Omnicom’s Troy Ruhanen defends retiring DDB, FCB & MullenLowe: ‘Relevance matters more than legacy’

In an interview with The Drum, Omnicom Advertising CEO said the decision to streamline global creative networks to BBDO, TBWA and McCann was driven by market relevance, client priorities and clarity of positioning, not heritage. The restructure comes as 4,000 layoffs roll out following the IPG acquisition.

By  Storyboard18| Dec 3, 2025 3:25 PM
Troy Ruhanen told The Drum that nostalgia was never part of the decision framework, emphasising that relevance to modern client needs took precedence over heritage.

Omnicom Advertising CEO Troy Ruhanen said the decision to consolidate the group’s creative networks to BBDO, TBWA and McCann became unavoidable once leadership examined where its agencies were strongest and most relevant to global clients. Speaking to The Drum on the day staff began learning the fate of their agencies and jobs, he said the rationalisation emerged quickly once the group compared Omnicom and IPG’s creative networks across major markets and client priorities.

According to Ruhanen, the evaluation focused on two core criteria: a meaningful presence in key markets and a sharply defined positioning that could scale globally. After examining agency performance and speaking to teams worldwide, he said it became clear which brands were best aligned with Omnicom’s future vision.

The three networks retired—DDB, FCB and MullenLowe, represent nearly 300 years of agency legacy and include recent high-profile creative success, such as DDB being named Cannes Lions Network of the Year 2025 and FCB New York topping the World Creative Rankings this year. However, Ruhanen told The Drum that nostalgia was never part of the decision framework, emphasising that relevance to modern client needs took precedence over heritage.

He noted that BBDO, TBWA and McCann offer the strongest strategic clarity: McCann’s long-held Truth Well Told platform, TBWA’s global Disruption philosophy, and BBDO’s renewed positioning around doing big impactful work. He acknowledged the emotional response within the industry and internally, but maintained that the restructure demanded discipline and clarity over historical identity.

Why the names were not preserved

Ruhanen said the toughest internal debate was whether to retain historic agency names in hybrid form, similar to mergers seen at other holding companies.
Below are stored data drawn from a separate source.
-- ==== Sys2Proof/WellFormed.lean ====
section
/-!
DEFINITION. Which commands are well formed: each row's operands as the table's row says them. A meaning is total and does
not ask for it: an ill-formed command is still an access the part takes, by the rules of the access it is.
-/
namespace Sys2Proof

/-- The plain stores and the registers that discard every write: the addresses of row WINDOW_WRITE (R184). -/
def plainAddress (a : BitVec 5) : Bool :=
  a = 0x00#5 || a = 0x01#5 || a = 0x03#5 || (0x0E#5 ≤ a && a ≤ 0x16#5)
    || a = 0x19#5 || a = 0x1A#5 || a = 0x1B#5 || a = 0x1C#5 || a = 0x1E#5

/-- Well-formedness of a command: the accepted host commands carry an argument in range (10.3), BAD_COMMAND a word that
names no command, ARGUMENT_OUT_OF_RANGE a known code with an argument out of range (R187), WINDOW_WRITE a plain store or
a register that discards writes (R184). -/
def Instr.wellFormed : Instr → Bool
  | .powerOnReset _ _ => true
  | .writeSlot a => CommandCode.writeSlot.admits a
  | .writeSlotCompletion => true
  | .readSlot a => CommandCode.readSlot.admits a
  | .readSlotCompletion => true
  | .freeSlot a => CommandCode.freeSlot.admits a
  | .freeSlotCompletion => true
  | .arm a => CommandCode.arm.admits a
  | .armCompletion => true
  | .armGroup a => CommandCode.armGroup.admits a
  | .armGroupStep => true
  | .cancel a => CommandCode.cancel.admits a
  | .cancelCompletion => true
  | .cancelGroup a => CommandCode.cancelGroup.admits a
  | .cancelGroupCompletion => true
  | .loadTb a => CommandCode.loadTb.admits a
  | .loadTbCompletion => true
  | .measStart a => CommandCode.measStart.admits a
  | .measStartCompletion => true
  | .measStop a => CommandCode.measStop.admits a
  | .measStopCompletion => true
  | .flushReports a => CommandCode.flushReports.admits a
  | .flushReportsCompletion => true
  | .releaseLines a => CommandCode.releaseLines.admits a
  | .releaseLinesCompletion => true
  | .engineReset a => CommandCode.engineReset.admits a
  | .engineResetCompletion => true
  | .badCommand w => (decodeCommand w).isNone
  | .tbHiRead _ => true
  | .reportDataRead => true
  | .claim => true
  | .complete _ => true
  | .stageWrite _ _ => true
  | .lineForceWrite _ => true
  | .faultWrite _ => true
  | .timebaseEnablesWrite _ => true
  | .prescalerWrite _ => true
  | .edgeSelectionsWrite _ => true
  | .lineConfigurationWrite _ => true
  | .channelConfigurationWrite _ => true
  | .channelStatusWrite _ => true
  | .notificationLevelsWrite _ => true
  | .reportThresholdWrite _ => true
  | .badIndex _ => true
  | .windowWrite a _ => plainAddress a
  | .inputEdge _ _ _ _ => true
  | .safeAssertion => true
  | .safeRelease => true
  | .tb0Arrival => true
  | .batchFire => true
  | .pulseEnd => true
  | .stall => true
  | .clkPeriod => true
  | .commandWriteInBusy _ => true
  | .argumentOutOfRange w =>
    match decodeCommand w with
    | some c => !(c.admits (commandArgument w))
    | none => false

end Sys2Proof
end

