/-- Such an action only adds to the deferred list of its batch, and is answered with nothing (R71). -/
theorem fireAction_of_defers {r : Record} {ds : List Deferred} (h : Defers t r ds) (pass : BitVec 3 → State → State)
    (w : List SlotId) (c : List SlotId) (x : Tick) :
    fireAction pass r x (s.setBatches (⟨t, v, w, c, ops⟩ :: outer)) =
      (s.setBatches (⟨t, v, w, c, ops ++ ds⟩ :: outer), .nothing) := by
  cases h with
  | nothing h =>
    rw [List.append_nil]
    obtain h | h := h
    · simp only [fireAction, h]
    · simp only [fireAction, h]
  | step h ht =>
    have hb : isBatchTimebase .step (s.setBatches (⟨t, v, w, c, ops⟩ :: outer)) = false := by
      simpa [isBatchTimebase, currentBatch] using ht
    simp only [fireAction, h, fireStep, hb, addDeferred, updateBatch_eq]
    rfl
  | load h ht =>
    have hb : isBatchTimebase t (s.setBatches (⟨t, v, w, c, ops⟩ :: outer)) = true := by
      simp [isBatchTimebase, currentBatch]
    simp only [fireAction, h, fireLoad, ht, hb, addDeferred, updateBatch_eq]
    rfl

/-- Its fire is the bookkeeping of a MARK entry, with what it defers in the record of the batch. -/
theorem finishBatch_fire_of_defers {ds : List Deferred} (hd : Defers t (s.slot i).record ds)
    (h : s.sched.batches = ⟨t, v, i :: rest, [], ops⟩ :: outer) :
    finishBatch request s = finishBatch request ((markFired v i s).setBatches (⟨t, v, rest, [], ops ++ ds⟩ :: outer)) := by
  refine (finishBatch_fire h).1.trans (congrArg _ ?_)
  rw [fireAction_of_defers hd]
  dsimp only
  rw [(entryFired_ignoresWork i v false .nothing).setBatches, leaveChain, updateBatch_eq, State.batches_setBatches,
    List.modifyHead_cons]
  simp only [List.filter_cons, ne_eq, not_true_eq_false, decide_false, List.filter_nil]
  rfl

/-- The later entries of the batch still defer what they did: a fire changes no record but its own, and an entry that fires
again defers nothing either time. -/
theorem defers_markFired (hd : ∀ j ∈ i :: rest, Defers t (s.slot j).record (f j))
    (hn : (i :: rest).Nodup ∨ ∀ j ∈ i :: rest, f j = []) :
    ∀ j ∈ rest, Defers t ((markFired v i s).slot j).record (f j) := by
  intro j hj
  rw [markFired, slot_entryFired]
  split
  case isTrue hij =>
    subst hij
    obtain hn | hn := hn
    · exact absurd hj (List.nodup_cons.mp hn).1
    · obtain h | h := record_firedSlot v (s.slot i)
      · rw [h]; exact hd i (.head _)
      · rw [h, hn i (.head _)]; exact .zero t
  case isFalse => exact hd j (.tail _ hj)

/-- A batch of such entries fires one after the other, and leaves all that they have deferred. -/
theorem finishBatch_of_defers (h : s.sched.batches = ⟨t, v, waiting, [], ops⟩ :: outer)
    (hd : ∀ j ∈ waiting, Defers t (s.slot j).record (f j)) (hn : waiting.Nodup ∨ ∀ j ∈ waiting, f j = []) :
    finishBatch request s = finishBatch request
      ((waiting.foldl (fun s i => markFired v i s) s).setBatches (⟨t, v, [], [], ops ++ waiting.flatMap f⟩ :: outer)) := by
  induction waiting generalizing s ops with
  | nil =>
    rw [List.flatMap_nil, List.append_nil, ← h]
    rfl
  | cons i rest ih =>
    rw [finishBatch_fire_of_defers (hd i (.head _)) h, ih (State.batches_setBatches _ _)]
    · rw [(markFireds_ignoresWork v rest).setBatches, List.flatMap_cons, List.append_assoc]
      rfl
    · exact defers_markFired hd hn
    · exact hn.imp (fun h => (List.nodup_cons.mp h).2) fun h j hj => h j (.tail _ hj)

end

/-! ### Deferred lists that meet nothing on TB2 -/

/-- Nothing is due on a timebase, and no pulse is timed on it. -/
structure IdleOn (t : Timebase) (s : State) : Prop where
  dueList : s.dueList t = []
  pulses : NoPulseOn t s

section

variable {s : State} {t : Timebase}

theorem IdleOn.of_eq {s' : State} (h : IdleOn t s) (hl : s'.dueList t = s.dueList t) (hp : s'.lines = s.lines) :
    IdleOn t s' :=
  ⟨hl.trans h.dueList, fun n p => by rw [State.line, hp]; exact h.pulses n p⟩

theorem IdleOn.advance (h : IdleOn t s) (u : Timebase) : IdleOn t (advance u s) := by
  rw [advance_eq]
  exact h.of_eq rfl rfl

/-- A load of another timebase puts nothing on this one: it touches its own list and starts no pulse. -/
theorem IdleOn.loadTimebase (h : IdleOn t s) {u : Timebase} (hu : t ≠ u) (x : Tick) : IdleOn t (loadTimebase u x s) := by
  obtain ⟨sched, heq, -, -, hother, -⟩ := loadTimebase_loaded u x s
  rw [heq]
  refine ⟨(hother t hu).trans h.dueList, fun n p hp => h.pulses n p ?_⟩
  simp only [State.line, Fin.getElem_fin, Vector.getElem_map] at hp ⊢
  split at hp
  · exact hp
  · split at hp
    · cases hp
    · exact hp

/-- On a part where nothing meets TB2 a STEP request is its advance, or nothing (R34). -/
theorem stepRequest_idle (h : IdleOn .step s) (bs : List BatchRecord) :
    stepRequest (s.setBatches bs) =
      (if s.tb.enables.step = true ∧ s.inputs.safe ≠ .active then advance .step s else s).setBatches bs := by
  have hcond : ((s.setBatches bs).tb.enables.step = true ∧ (s.setBatches bs).inputs.safe ≠ .active) ↔
      (s.tb.enables.step = true ∧ s.inputs.safe ≠ .active) := .rfl
  unfold stepRequest
  by_cases hc : s.tb.enables.step = true ∧ s.inputs.safe ≠ .active
  · rw [if_pos (hcond.mpr hc), if_pos hc, wholeArrival_idle id (s := s.setBatches bs) h.dueList h.pulses, advance_eq,
      advance_eq]
    rfl
  · rw [if_neg (mt hcond.mp hc), if_neg hc]

/-- What an entry has deferred, applied at the end of a batch of TB0 (R87). -/
def applied (r : Record) (s : State) : State :=
  if r.kind = some .loadTb then loadTimebase .clock r.operand s
  else if r.kind = some .step ∧ s.tb.enables.step = true ∧ s.inputs.safe ≠ .active then advance .step s
  else s

theorem IdleOn.applied (h : IdleOn .step s) (r : Record) : IdleOn .step (applied r s) := by
  unfold Timebases.applied
  split
  · exact h.loadTimebase (by decide) _
  · split
    · exact h.advance .step
    · exact h

/-- What one entry has deferred is applied from the front of the list of a batch of TB0. -/
theorem finishBatch_applied (h : IdleOn .step s) {r : Record} {ds ops : List Deferred} (hd : Defers .clock r ds) (v : Tick) :
    finishBatch stepRequest (s.setBatches [⟨.clock, v, [], [], ds ++ ops⟩]) =
      finishBatch stepRequest ((applied r s).setBatches [⟨.clock, v, [], [], ops⟩]) := by
  cases hd with
  | nothing hk =>
    obtain hk | hk := hk
    · simp [applied, hk]
    · simp [applied, hk]
  | step hk =>
    refine (finishBatch_apply stepRequest_batches (State.batches_setBatches _ _)).trans (congrArg _ ?_)
    refine (stepRequest_idle h _).trans ?_
    simp [applied, hk]
  | load hk =>
    refine (finishBatch_apply stepRequest_batches (State.batches_setBatches _ _)).trans (congrArg _ ?_)
    refine ((loadTimebase_ignoresWork .clock r.operand).setBatches _ s).trans ?_
    simp [applied, hk]

/-- The whole deferred list is applied, entry by entry. -/
theorem finishBatch_applied_all {records : SlotId → Record} {f : SlotId → List Deferred} (waiting : List SlotId)
    (h : IdleOn .step s) (hd : ∀ i ∈ waiting, Defers .clock (records i) (f i)) (v : Tick) :
    finishBatch stepRequest (s.setBatches [⟨.clock, v, [], [], waiting.flatMap f⟩]) =
      (waiting.foldl (fun u i => applied (records i) u) s).setBatches [] := by
  induction waiting generalizing s with
  | nil => exact finishBatch_done (State.batches_setBatches _ _)
  | cons i rest ih =>
    rw [List.flatMap_cons, finishBatch_applied h (hd i (.head _)), ih (h.applied _) fun j hj => hd j (.tail _ hj)]
    rfl

/-- Fires of entries of TB0, by their bookkeeping, put nothing on another timebase. -/
theorem IdleOn.markFireds (h : IdleOn t s) (ht : t ≠ .clock) (v : Tick) (l : List SlotId)
    (hl : ∀ i ∈ l, (s.slot i).record.timebase = .clock) : IdleOn t (l.foldl (fun s i => markFired v i s) s) := by
  induction l generalizing s with
  | nil => exact h
  | cons i l ih =>
    have hi : (s.slot i).record.timebase ≠ t := by rw [hl i (.head _)]; exact ht.symm
    refine ih (h.of_eq (dueList_entryFired i v false .nothing s hi) (lines_entryFired i v false .nothing s)) fun j hj => ?_
    change ((entryFired i v false .nothing s).slot j).record.timebase = .clock
    rw [slot_entryFired]
    split
    · obtain hr | hr := record_firedSlot v (s.slot i)
      · rw [hr]; exact hl i (.head _)
      · rw [hr]; rfl
    · exact hl j (.tail _ hj)

end

/-- What an entry of a batch of TB0 defers, by its kind alone. -/
def deferredOf (r : Record) : List Deferred :=
  if r.kind = some .loadTb then [.load r.operand] else if r.kind = some .step then [.step] else []

theorem defers_deferredOf {r : Record}
    (h : r.kind = some .mark ∨ r.kind = some .step ∨ (r.kind = some .loadTb ∧ r.target = 0#3)) :
    Defers .clock r (deferredOf r) := by
  obtain h | h | ⟨h, ht⟩ := h
  · simpa [deferredOf, h] using Defers.nothing (t := .clock) (.inr h)
  · simpa [deferredOf, h] using Defers.step h (t := .clock) (by decide)
  · simpa [deferredOf, h] using Defers.load h (t := .clock) (by rw [ht]; rfl)

/-- Settles O43: one entry, one deferred operation and the end of a batch, and the two batches given whole. -/
theorem batchFiresInListOrderThenDefers : Obligations.BatchFiresInListOrderThenDefers := by
  refine ⟨fun s b hb hn => exec_batchFire hb hn, fun request s t v i rest ops outer h => finishBatch_fire h,
    fun request s t v op ops outer hr h => ?_, fun request s t v outer h => finishBatch_done h, fun s => ?_,
    fun s v waiting h hn => ?_⟩
  · have hr : ∀ u, (request u).sched.batches = u.sched.batches := by
      obtain rfl | rfl := hr
      · exact stepRequest_batches
      · exact fun _ => rfl
    refine (finishBatch_apply hr h).trans ?_
    cases op <;> rfl
  · rw [stepRequest, wholeArrival_eq]
  intro fired
  refine ⟨fun hmark => ?_, fun hsound hlist hpulse hkinds => ?_⟩
  · have hd : ∀ i ∈ waiting, Defers .clock (s.slot i).record [] := fun i hi => .nothing (.inr (hmark i hi))
    rw [exec_batchFire h hn, finishBatch_of_defers h hd (.inr fun _ _ => rfl), List.flatMap_eq_nil_iff.mpr fun _ _ => rfl,
      List.nil_append, finishBatch_done (State.batches_setBatches _ _)]
    rfl
  · obtain hb | ⟨b, -, hb, -, -, -, -, hnodup, hwaiting⟩ := hsound
    · rw [hb] at h; cases h
    obtain rfl : b = ⟨.clock, v, waiting, [], []⟩ := List.singleton_inj.mp (hb.symm.trans h)
    have hd : ∀ i ∈ waiting, Defers .clock (s.slot i).record (deferredOf (s.slot i).record) := fun i hi =>
      defers_deferredOf (hkinds i hi)
    have hidle : IdleOn .step fired :=
      IdleOn.markFireds ⟨hlist, hpulse⟩ (by decide) v waiting fun i hi => (hwaiting i hi).2.1
    rw [exec_batchFire h hn, finishBatch_of_defers h hd (.inl hnodup), List.nil_append,
      finishBatch_applied_all waiting hidle hd]
    rfl

end Sys2Proof.Timebases
end

section
/-!
PROOFS. Slots that join a list, and the passes over the slots: what each slot's turn makes of it is fixed before the pass, so
the pass is given whole. An edge's release of the held entries (O39) and the pass of an ARM_GROUP action are such passes.
-/
namespace Sys2Proof.Arming

open Sys2Proof.Machine Sys2Proof.Safety Sys2Proof.ActionTable Sys2Proof.Timebases

/-! ### Joins -/

section

variable {F : Set SlotId} {B : List BatchRecord} {s : State} {i : SlotId}

theorem setSlot_setSlot (s : State) (i : SlotId) (x y : Slot) : (s.setSlot i x).setSlot i y = s.setSlot i y := by
  simp [State.setSlot, State.setSched]

theorem placedAt_congr {dist dist' : SlotId → Nat} {l : List SlotId} (h : ∀ j ∈ l, dist j = dist' j) (d : Nat)
    (i : SlotId) : placedAt dist d i l = placedAt dist' d i l := by
  have hlow : l.filter (fun j => decide (dist j ≤ d)) = l.filter fun j => decide (dist' j ≤ d) :=
    List.filter_congr fun j hj => by rw [h j hj]
  have hhigh : l.filter (fun j => decide (d < dist j)) = l.filter fun j => decide (d < dist' j) :=
    List.filter_congr fun j hj => by rw [h j hj]
  rw [placedAt, placedAt, hlow, hhigh]

/-- A slot that was in no list takes its place in the list of its timebase, by the distances of the entries there (R43). -/
theorem joinList_setSlot (h : Scheduled F B s) (hi : ∀ t, i ∉ s.dueList t) (sl : Slot) :
    joinList i (s.setSlot i sl) = (s.setSlot i sl).setDueList sl.record.timebase
      (placedAt (fun j => distance (s.slot j).nextDue (s.tbValue sl.record.timebase))
        (distance sl.nextDue (s.tbValue sl.record.timebase)) i (s.dueList sl.record.timebase)) := by
  generalize ht : sl.record.timebase = t
  have hdist : ∀ j ∈ s.dueList t, entryDistance (s.setSlot i sl) t j = distance (s.slot j).nextDue (s.tbValue t) :=
    fun j hj => entryDistance_setSlot_other t sl fun e => hi t (e ▸ hj)
  have hordered : (s.dueList t).Pairwise fun j k =>
      entryDistance (s.setSlot i sl) t j ≤ entryDistance (s.setSlot i sl) t k :=
    (h.ordered t).imp_of_mem fun hj hk hjk => by rwa [hdist _ hj, hdist _ hk]
  have hown : entryDistance (s.setSlot i sl) t i = distance sl.nextDue (s.tbValue t) := by simp [entryDistance]
  have hjoin : joinList i (s.setSlot i sl) =
      (s.setSlot i sl).setDueList t (insertEntry (entryDistance (s.setSlot i sl) t) i (s.dueList t)) := by
    rw [joinList, State.slot_setSlot_same, ht]
    rfl
  rw [hjoin, insertEntry_eq_placedAt _ i hordered, hown, placedAt_congr hdist]

/-- The lists are sound but for the ARMED slots that stand in none. -/
theorem scheduled_of_dueListSound (h : ∀ t ∈ allTimebases, DueListSound s t) :
    Scheduled {j | (s.slot j).state = .armed ∧ ∀ t, j ∉ s.dueList t} s.sched.batches s := by
  have hlist := fun t => h t (mem_allTimebases t)
  refine ⟨fun t => (hlist t).1, fun t j hj => ?_, fun t => (hlist t).2.2, fun j hj => ?_, rfl⟩
  · obtain ⟨ha, ht, -⟩ := (hlist t).2.1 j hj
    exact ⟨ha, ht, fun hF => hF.2 t hj⟩
  · refine Classical.or_iff_not_imp_left.mpr fun hout => ⟨hj, fun t ht => hout ?_⟩
    rwa [((hlist t).2.1 j ht).2.1]

end

/-! ### Passes over the slots -/

/-- What the turn of a slot in a pass over the slots makes of it: nothing, a slot in no list, an ARMED slot that joins its
list, or a record that is handed. -/
inductive Turn where
  | passes
  | kept (sl : Slot)
  | joins (sl : Slot)
  | hands (r : Report)

/-- The turn of a slot is taken. -/
def Turn.take (i : SlotId) (s : State) : Turn → State
  | .passes => s
  | .kept sl => s.setSlot i sl
  | .joins sl => joinList i (s.setSlot i sl)
  | .hands r => handReport r s

/-- The slot after its turn. -/
def Turn.slot (sl : Slot) : Turn → Slot
  | .passes => sl
  | .kept sl' => sl'
  | .joins sl' => sl'
  | .hands _ => sl

/-- Whether the slot joins the list of a timebase at its turn. -/
def Turn.joinsList (t : Timebase) : Turn → Bool
  | .passes => false
  | .kept _ => false
  | .joins sl => decide (sl.record.timebase = t)
  | .hands _ => false
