-- ==== Sys2Proof/Syntax.lean ====
section
/-! DEFINITION. The commands of the block: one constructor of `Instr` per row of spec/opcode_table.json, in its order.
The operands are what the event brings from outside the module (notes/assumptions/8.md). -/
namespace Sys2Proof

/-- The two host ports (12 R328). -/
inductive HPort where
  | A | B
deriving DecidableEq, Repr

/-- The sensor that reached 115 °C (14 R401). -/
inductive HotSite where
  | die (d : DieId)
  | tile (t : TileId)
deriving DecidableEq, Repr

/-- The PEC byte of an SMBus write (16 R432). -/
inductive Pec where
  | absent | good | bad
deriving DecidableEq, Repr

/-- The two transfers of the sideband command CAP (16 Table PHYS-6). -/
inductive CapOp where
  | read
  | write (v : W16) (pec : Pec)
deriving DecidableEq, Repr

/-- A register access through the tile window (15 R404). -/
inductive Access where
  | read
  | write (v : W64)
deriving DecidableEq, Repr

/-- Who writes a register: the host through BAR0 of a port, the host to the MSI-X space of BAR4 (12 R331), an agent on
the module at the module control block, or a tile's own control core at its tile control block (15 R402, R404). -/
inductive RegSrc where
  | host (p : HPort)
  | bar4 (p : HPort)
  | agent
  | core (t : TileId)
deriving DecidableEq, Repr

/-- What the cryptographic checks of one image slot find (14 R379). -/
structure SlotReport where
  digestOk : Bool
  keySigOk : Bool
  imageSigOk : Bool
  bodyOk : Bool
deriving DecidableEq, Repr

/-- What the tiles found in the phase that ends (14 Table BOOT-1): the image slots (phase 3), the sub-channels whose training
failed twice and the lanes that failed the margin scan, 12 being the spare (phase 5), the sub-channels with a bit error in
pattern 0 or 1 and the errors of their lanes (phase 6), corrected and uncorrectable codewords per bank (phases 6 and 7), failing units and alley hops, a hop
being (stack, lower position) (phase 8). -/
structure PhaseReport where
  slotA : SlotReport
  slotB : SlotReport
  trainFail : List SubId
  laneFail : List (SubId × Nat)
  linkFail : List (SubId × List Nat)
  bankRes : List (BankId × Nat × Nat)
  unitFail : List UnitId
  hopFail : List (SquareId × Nat)
deriving DecidableEq, Repr

/-- A ring with an MSI-X vector (12 R343, R344). -/
inductive RingRef where
  | mbox (n : MboxId)
  | stream (r : RingId)
  | event
deriving DecidableEq, Repr

/-- A module read of host memory (12 R337). -/
inductive HostRead where
  | command (n : MboxId) (index : W32)
  | chan (c : ChanId)
deriving DecidableEq, Repr

/-- Where a host command comes from and what its slot's header says (12 Table HOST-6). -/
structure CmdHdr where
  mb : MboxId
  index : W32
  tag : W32
  tenant : W16
  ordered : Bool
deriving DecidableEq, Repr

/-- One entry of BUDGET_REFILL (12 Table HOST-9): op 0 ADD, 1 SET. -/
structure Refill where
  tenant : W16
  op : Byte
  amount : W32
deriving DecidableEq, Repr

/-- One unit image as read from host memory; `readOk` is false where the read failed (12 R337). -/
structure UnitImage where
  bytes : List Byte
  readOk : Bool
deriving DecidableEq, Repr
He said he personally pushed to avoid name-blending to ensure absolute clarity for employees and clients, arguing that hybrid identities only breed confusion about leadership and philosophy.

Faster transitions and clients' concerns

Although Omnicom has communicated a mid-2026 timeline for full consolidation, Ruhanen told The Drum he intends to accelerate the shift, ideally from January 1, moving teams into shared spaces and encouraging behavioural alignment immediately. He stressed the importance of avoiding distraction and focusing attention on client business rather than internal identity debates.

In the interview, Ruhanen said Omnicom has been transparent with clients, who he said are primarily concerned about continuity of their account teams rather than branding or structure. While acknowledging unavoidable overlaps and senior-level duplication, he said the company aims to offer strong alternatives to affected staff and maintain trust around data sensitivity.

Boutique agencies remain critical

Despite consolidating major networks, Omnicom will maintain its boutique ecosystem under the Omnicom Advertising Collective. Ruhanen emphasised that smaller agencies such as Lucky Generals meet specific client needs not suited to global networks.

As staff across the combined organisation process the scale of change, Ruhanen told The Drum he believes the restructure positions Omnicom for a stronger future and sharper creative focus.

For the immediate term, he said the priority is simple: bring teams together and stay focused on clients.